● The problem
Produce as output only the lines below starting at the line with "exact exec_onUp hc hu rfl token" and continuing through the line with "(Voted.voteDone s.chans c).startAttempt", each one exactly as written.

── Materials provided

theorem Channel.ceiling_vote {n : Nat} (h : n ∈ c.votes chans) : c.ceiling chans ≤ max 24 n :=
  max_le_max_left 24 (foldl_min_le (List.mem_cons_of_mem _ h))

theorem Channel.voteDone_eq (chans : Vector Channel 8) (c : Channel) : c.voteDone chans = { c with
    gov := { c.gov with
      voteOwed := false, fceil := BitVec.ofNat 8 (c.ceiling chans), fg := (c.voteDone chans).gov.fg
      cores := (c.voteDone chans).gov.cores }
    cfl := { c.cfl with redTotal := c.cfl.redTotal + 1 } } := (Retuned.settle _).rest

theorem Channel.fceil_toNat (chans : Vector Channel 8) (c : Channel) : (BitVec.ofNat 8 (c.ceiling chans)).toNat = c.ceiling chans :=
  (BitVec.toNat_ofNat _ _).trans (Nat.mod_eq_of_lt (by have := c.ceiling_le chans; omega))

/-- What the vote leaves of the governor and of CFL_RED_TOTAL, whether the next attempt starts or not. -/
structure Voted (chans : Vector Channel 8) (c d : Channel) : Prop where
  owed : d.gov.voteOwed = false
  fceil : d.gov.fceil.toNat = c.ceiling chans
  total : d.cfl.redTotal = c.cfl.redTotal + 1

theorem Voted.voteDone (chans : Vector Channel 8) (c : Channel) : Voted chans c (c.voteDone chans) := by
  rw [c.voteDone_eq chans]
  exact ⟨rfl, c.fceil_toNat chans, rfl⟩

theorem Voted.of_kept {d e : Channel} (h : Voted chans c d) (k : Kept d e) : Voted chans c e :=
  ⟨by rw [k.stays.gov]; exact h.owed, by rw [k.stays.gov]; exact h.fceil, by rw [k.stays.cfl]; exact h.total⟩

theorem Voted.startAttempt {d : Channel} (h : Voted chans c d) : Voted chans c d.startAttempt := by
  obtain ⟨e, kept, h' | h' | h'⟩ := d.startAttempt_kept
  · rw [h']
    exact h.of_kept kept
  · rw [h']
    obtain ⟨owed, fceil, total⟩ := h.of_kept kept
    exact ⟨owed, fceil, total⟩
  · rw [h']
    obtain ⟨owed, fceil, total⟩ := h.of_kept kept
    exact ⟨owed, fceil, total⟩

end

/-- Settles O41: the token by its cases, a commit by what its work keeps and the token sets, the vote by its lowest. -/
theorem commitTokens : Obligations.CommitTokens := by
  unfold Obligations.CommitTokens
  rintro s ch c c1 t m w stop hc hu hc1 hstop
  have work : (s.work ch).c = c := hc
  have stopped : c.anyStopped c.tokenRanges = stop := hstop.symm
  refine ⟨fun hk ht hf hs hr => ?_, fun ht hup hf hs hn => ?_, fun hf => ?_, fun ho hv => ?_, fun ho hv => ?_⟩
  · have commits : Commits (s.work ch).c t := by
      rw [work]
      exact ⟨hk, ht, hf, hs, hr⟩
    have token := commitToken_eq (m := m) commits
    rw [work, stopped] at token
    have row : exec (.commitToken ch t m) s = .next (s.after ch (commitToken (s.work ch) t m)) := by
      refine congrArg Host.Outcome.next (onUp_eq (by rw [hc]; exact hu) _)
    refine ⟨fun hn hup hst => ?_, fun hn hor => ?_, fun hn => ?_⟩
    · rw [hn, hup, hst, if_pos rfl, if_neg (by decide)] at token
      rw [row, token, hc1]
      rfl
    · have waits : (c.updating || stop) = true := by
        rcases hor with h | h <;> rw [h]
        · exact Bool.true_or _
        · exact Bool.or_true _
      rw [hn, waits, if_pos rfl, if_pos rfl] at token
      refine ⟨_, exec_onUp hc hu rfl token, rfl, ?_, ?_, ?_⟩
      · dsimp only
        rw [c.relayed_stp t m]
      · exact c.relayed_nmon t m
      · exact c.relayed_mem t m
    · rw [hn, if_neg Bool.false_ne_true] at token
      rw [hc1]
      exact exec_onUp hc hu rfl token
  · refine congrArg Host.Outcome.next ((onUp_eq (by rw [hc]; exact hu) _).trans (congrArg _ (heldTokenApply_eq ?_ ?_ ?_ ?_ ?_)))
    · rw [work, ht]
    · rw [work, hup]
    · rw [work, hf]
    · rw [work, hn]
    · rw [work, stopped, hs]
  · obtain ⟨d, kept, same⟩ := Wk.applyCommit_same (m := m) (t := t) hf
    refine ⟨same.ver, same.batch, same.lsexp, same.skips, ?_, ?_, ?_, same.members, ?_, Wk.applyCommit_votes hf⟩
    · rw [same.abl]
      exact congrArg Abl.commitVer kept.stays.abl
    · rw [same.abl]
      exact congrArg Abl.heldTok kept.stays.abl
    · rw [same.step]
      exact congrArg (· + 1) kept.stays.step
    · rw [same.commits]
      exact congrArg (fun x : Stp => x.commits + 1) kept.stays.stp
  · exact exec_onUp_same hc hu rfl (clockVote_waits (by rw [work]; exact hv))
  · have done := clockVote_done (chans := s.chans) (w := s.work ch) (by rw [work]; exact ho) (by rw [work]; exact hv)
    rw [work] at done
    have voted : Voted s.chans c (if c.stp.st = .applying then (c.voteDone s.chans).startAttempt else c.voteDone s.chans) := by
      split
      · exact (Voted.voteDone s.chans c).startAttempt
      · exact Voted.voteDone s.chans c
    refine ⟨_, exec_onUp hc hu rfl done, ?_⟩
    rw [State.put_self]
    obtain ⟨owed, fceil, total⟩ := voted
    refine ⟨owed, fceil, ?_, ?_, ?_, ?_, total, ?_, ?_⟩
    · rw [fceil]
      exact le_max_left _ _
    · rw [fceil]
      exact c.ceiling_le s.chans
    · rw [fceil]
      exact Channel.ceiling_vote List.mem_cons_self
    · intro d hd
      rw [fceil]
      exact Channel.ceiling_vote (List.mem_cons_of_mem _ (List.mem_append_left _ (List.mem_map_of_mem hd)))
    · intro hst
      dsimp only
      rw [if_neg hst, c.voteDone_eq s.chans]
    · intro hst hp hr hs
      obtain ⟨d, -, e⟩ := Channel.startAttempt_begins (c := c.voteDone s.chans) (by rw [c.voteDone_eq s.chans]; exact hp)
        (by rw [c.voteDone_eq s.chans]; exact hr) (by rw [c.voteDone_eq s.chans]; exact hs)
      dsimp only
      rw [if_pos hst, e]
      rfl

────
── Materials provided

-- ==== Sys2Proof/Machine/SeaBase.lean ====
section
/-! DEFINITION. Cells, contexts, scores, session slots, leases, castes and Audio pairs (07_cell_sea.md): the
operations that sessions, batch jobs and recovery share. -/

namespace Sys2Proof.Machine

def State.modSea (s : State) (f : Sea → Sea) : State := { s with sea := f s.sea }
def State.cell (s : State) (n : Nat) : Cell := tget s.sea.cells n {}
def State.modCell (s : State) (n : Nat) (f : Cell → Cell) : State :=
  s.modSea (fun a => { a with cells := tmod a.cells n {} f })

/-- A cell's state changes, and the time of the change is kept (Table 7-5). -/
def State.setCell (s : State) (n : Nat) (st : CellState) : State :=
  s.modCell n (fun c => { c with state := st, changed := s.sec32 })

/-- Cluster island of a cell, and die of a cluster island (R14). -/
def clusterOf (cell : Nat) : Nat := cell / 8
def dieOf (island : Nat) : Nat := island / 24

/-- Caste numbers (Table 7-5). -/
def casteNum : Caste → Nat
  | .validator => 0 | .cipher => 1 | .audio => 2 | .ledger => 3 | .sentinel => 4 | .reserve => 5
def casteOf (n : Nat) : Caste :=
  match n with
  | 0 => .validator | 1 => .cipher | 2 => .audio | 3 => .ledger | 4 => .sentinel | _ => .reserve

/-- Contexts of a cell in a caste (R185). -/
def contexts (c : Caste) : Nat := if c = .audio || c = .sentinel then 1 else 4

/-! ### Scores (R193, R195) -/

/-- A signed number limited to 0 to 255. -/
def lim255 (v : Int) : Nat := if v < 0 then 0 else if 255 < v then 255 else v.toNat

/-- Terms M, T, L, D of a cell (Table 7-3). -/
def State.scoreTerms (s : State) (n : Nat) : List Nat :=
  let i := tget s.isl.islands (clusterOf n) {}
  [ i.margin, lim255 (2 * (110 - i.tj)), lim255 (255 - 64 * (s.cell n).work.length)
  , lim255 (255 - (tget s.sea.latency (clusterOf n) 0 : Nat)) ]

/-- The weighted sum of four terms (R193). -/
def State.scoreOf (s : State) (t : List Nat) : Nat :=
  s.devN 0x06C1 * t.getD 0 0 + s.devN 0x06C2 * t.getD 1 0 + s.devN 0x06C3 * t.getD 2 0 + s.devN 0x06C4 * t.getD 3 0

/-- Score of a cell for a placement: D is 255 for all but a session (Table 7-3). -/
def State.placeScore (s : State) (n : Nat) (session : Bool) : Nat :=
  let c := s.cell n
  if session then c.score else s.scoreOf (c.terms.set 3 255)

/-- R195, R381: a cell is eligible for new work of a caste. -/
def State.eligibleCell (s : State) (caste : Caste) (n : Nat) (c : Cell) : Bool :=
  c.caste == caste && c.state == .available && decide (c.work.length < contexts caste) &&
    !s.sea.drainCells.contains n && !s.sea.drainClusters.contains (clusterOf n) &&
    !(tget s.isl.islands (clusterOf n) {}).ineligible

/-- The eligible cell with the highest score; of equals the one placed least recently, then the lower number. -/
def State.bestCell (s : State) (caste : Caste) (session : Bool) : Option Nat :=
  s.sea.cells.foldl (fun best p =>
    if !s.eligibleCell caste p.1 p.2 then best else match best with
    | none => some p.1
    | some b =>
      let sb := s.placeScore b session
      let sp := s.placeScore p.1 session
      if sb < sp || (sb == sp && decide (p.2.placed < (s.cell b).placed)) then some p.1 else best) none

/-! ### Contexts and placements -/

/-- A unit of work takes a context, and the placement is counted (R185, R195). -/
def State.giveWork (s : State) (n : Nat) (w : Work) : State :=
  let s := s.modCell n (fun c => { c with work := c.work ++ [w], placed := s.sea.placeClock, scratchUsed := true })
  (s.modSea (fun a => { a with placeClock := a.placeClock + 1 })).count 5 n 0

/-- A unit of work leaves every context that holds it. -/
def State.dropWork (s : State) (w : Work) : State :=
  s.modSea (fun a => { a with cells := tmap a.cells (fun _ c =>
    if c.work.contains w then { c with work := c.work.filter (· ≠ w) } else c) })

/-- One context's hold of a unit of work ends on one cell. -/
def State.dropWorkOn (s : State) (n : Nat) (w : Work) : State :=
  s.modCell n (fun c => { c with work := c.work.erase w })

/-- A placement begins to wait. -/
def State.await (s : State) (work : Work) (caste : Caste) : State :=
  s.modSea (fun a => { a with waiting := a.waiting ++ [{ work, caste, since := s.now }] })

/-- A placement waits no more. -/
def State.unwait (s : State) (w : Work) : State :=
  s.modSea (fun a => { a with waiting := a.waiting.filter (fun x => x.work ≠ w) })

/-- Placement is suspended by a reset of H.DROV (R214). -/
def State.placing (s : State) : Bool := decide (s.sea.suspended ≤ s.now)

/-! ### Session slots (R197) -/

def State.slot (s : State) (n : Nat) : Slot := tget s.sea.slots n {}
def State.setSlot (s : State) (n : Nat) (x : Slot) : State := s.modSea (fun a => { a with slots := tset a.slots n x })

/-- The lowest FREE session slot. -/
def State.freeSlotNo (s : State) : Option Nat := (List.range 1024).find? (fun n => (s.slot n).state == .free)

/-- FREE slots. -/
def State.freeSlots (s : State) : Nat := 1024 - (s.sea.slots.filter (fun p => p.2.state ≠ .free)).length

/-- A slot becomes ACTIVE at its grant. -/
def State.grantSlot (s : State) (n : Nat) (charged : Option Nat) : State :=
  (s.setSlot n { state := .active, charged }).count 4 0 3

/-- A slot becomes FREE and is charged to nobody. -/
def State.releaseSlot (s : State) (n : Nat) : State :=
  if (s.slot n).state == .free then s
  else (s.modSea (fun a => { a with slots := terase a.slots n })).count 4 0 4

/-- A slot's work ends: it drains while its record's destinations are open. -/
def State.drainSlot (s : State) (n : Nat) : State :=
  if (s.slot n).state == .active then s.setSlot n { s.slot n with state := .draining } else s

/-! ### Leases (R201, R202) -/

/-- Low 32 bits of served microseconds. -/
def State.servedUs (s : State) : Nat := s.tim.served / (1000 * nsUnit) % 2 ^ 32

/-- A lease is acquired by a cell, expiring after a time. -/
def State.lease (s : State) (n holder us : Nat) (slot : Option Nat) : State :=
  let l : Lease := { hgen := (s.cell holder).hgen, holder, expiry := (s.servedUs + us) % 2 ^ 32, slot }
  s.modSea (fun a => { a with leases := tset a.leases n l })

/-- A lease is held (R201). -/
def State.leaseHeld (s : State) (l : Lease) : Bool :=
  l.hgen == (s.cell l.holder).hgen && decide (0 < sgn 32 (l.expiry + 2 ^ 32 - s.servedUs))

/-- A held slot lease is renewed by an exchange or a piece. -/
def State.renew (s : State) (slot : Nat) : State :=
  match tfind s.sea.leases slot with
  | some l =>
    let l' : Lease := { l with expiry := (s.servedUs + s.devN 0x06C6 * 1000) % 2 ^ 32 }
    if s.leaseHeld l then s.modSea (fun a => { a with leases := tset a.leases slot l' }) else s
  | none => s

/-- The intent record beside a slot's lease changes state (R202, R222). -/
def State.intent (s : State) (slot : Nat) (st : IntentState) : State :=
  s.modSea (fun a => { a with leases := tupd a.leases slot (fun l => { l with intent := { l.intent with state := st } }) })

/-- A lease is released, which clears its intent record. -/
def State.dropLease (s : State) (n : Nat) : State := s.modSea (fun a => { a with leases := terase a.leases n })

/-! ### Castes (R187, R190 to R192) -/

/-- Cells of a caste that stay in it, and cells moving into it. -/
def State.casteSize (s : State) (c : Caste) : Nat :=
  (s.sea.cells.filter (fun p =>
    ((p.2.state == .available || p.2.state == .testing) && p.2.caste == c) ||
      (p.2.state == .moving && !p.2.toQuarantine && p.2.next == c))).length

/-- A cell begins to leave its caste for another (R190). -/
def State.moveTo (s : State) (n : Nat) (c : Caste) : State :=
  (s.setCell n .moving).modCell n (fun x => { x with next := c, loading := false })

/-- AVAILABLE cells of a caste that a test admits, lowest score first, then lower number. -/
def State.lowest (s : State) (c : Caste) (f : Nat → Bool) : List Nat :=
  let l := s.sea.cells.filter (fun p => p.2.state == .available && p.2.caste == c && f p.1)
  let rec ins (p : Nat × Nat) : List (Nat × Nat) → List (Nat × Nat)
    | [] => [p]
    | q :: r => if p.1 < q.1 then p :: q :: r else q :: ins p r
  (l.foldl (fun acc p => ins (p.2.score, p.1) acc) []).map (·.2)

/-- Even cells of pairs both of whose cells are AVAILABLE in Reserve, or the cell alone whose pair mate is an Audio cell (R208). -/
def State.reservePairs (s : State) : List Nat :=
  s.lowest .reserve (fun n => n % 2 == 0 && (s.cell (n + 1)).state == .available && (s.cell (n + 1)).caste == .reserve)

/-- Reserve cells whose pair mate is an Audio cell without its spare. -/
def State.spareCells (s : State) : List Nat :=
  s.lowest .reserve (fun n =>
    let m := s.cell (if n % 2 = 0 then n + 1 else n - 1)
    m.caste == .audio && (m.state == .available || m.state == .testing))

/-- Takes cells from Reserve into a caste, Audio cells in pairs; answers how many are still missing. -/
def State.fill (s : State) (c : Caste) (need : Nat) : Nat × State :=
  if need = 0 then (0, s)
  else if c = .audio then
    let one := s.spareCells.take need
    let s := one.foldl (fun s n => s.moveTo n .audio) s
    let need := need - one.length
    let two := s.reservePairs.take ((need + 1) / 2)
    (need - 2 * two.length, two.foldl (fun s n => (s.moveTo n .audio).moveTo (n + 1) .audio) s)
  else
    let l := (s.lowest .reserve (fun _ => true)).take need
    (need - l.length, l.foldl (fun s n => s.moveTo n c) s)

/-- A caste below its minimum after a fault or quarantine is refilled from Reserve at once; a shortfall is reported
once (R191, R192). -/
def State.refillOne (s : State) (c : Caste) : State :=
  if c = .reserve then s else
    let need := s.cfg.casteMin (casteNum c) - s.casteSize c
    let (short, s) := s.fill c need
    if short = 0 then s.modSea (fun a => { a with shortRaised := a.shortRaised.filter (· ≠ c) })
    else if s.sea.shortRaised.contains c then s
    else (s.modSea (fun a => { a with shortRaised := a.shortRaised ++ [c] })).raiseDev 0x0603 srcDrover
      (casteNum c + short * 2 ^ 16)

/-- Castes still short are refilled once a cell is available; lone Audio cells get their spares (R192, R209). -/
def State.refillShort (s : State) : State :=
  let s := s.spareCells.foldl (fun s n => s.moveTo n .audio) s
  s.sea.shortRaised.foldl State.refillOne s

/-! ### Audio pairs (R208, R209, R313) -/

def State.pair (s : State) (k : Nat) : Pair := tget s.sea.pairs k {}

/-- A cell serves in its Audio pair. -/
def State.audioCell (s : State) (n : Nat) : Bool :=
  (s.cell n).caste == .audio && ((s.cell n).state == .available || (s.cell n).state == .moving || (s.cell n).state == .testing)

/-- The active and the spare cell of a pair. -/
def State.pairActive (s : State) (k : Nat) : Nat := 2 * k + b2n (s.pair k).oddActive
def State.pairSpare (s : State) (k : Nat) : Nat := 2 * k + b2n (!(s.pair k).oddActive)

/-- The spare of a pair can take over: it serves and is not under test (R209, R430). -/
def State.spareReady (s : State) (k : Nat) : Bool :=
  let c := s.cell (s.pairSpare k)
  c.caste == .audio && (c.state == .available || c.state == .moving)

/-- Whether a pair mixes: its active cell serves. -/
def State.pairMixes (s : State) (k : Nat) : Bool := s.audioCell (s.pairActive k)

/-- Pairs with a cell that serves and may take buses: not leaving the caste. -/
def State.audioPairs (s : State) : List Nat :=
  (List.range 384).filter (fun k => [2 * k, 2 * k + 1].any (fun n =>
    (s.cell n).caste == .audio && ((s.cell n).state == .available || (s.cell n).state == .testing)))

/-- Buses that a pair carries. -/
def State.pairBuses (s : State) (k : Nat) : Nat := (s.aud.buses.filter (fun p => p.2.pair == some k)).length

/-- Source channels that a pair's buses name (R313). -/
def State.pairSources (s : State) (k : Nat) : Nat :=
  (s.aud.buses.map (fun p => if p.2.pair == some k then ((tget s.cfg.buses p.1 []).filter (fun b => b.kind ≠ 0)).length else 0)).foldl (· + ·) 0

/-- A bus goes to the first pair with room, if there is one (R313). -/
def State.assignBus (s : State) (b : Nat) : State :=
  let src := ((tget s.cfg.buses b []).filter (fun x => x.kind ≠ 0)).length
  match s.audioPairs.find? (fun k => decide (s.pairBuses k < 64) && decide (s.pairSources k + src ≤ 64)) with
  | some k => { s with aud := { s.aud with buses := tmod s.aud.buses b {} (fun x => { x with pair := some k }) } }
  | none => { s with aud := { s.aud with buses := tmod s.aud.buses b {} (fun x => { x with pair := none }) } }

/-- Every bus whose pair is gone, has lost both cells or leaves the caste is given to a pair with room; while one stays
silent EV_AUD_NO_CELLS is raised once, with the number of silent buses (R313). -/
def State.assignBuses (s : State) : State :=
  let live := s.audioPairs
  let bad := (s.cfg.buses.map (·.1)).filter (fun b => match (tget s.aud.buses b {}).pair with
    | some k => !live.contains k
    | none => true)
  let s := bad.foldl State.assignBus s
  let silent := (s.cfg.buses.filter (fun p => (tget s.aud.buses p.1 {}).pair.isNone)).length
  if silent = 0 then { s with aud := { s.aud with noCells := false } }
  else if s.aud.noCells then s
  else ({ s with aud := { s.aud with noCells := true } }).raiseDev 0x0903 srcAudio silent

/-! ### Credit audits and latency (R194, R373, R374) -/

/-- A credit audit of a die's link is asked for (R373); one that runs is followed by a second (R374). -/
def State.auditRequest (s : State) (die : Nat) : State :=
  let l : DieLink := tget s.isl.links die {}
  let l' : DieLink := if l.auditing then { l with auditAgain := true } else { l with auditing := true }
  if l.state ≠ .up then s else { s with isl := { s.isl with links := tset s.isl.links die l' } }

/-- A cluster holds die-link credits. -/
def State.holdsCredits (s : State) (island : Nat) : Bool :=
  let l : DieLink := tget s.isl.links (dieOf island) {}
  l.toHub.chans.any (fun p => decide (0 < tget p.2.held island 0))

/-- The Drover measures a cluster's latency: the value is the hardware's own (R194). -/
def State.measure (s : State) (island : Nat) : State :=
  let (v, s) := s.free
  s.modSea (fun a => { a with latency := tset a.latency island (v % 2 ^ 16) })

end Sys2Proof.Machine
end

────

● Task result
      exact exec_onUp hc hu rfl token
  · refine congrArg Host.Outcome.next ((onUp_eq (by rw [hc]; exact hu) _).trans (congrArg _ (heldTokenApply_eq ?_ ?_ ?_ ?_ ?_)))
    · rw [work, ht]
    · rw [work, hup]
    · rw [work, hf]
    · rw [work, hn]
    · rw [work, stopped, hs]
  · obtain ⟨d, kept, same⟩ := Wk.applyCommit_same (m := m) (t := t) hf
    refine ⟨same.ver, same.batch, same.lsexp, same.skips, ?_, ?_, ?_, same.members, ?_, Wk.applyCommit_votes hf⟩
    · rw [same.abl]
      exact congrArg Abl.commitVer kept.stays.abl
    · rw [same.abl]
      exact congrArg Abl.heldTok kept.stays.abl
    · rw [same.step]
      exact congrArg (· + 1) kept.stays.step
    · rw [same.commits]
      exact congrArg (fun x : Stp => x.commits + 1) kept.stays.stp
  · exact exec_onUp_same hc hu rfl (clockVote_waits (by rw [work]; exact hv))
  · have done := clockVote_done (chans := s.chans) (w := s.work ch) (by rw [work]; exact ho) (by rw [work]; exact hv)
    rw [work] at done
    have voted : Voted s.chans c (if c.stp.st = .applying then (c.voteDone s.chans).startAttempt else c.voteDone s.chans) := by
      split
      · exact (Voted.voteDone s.chans c).startAttempt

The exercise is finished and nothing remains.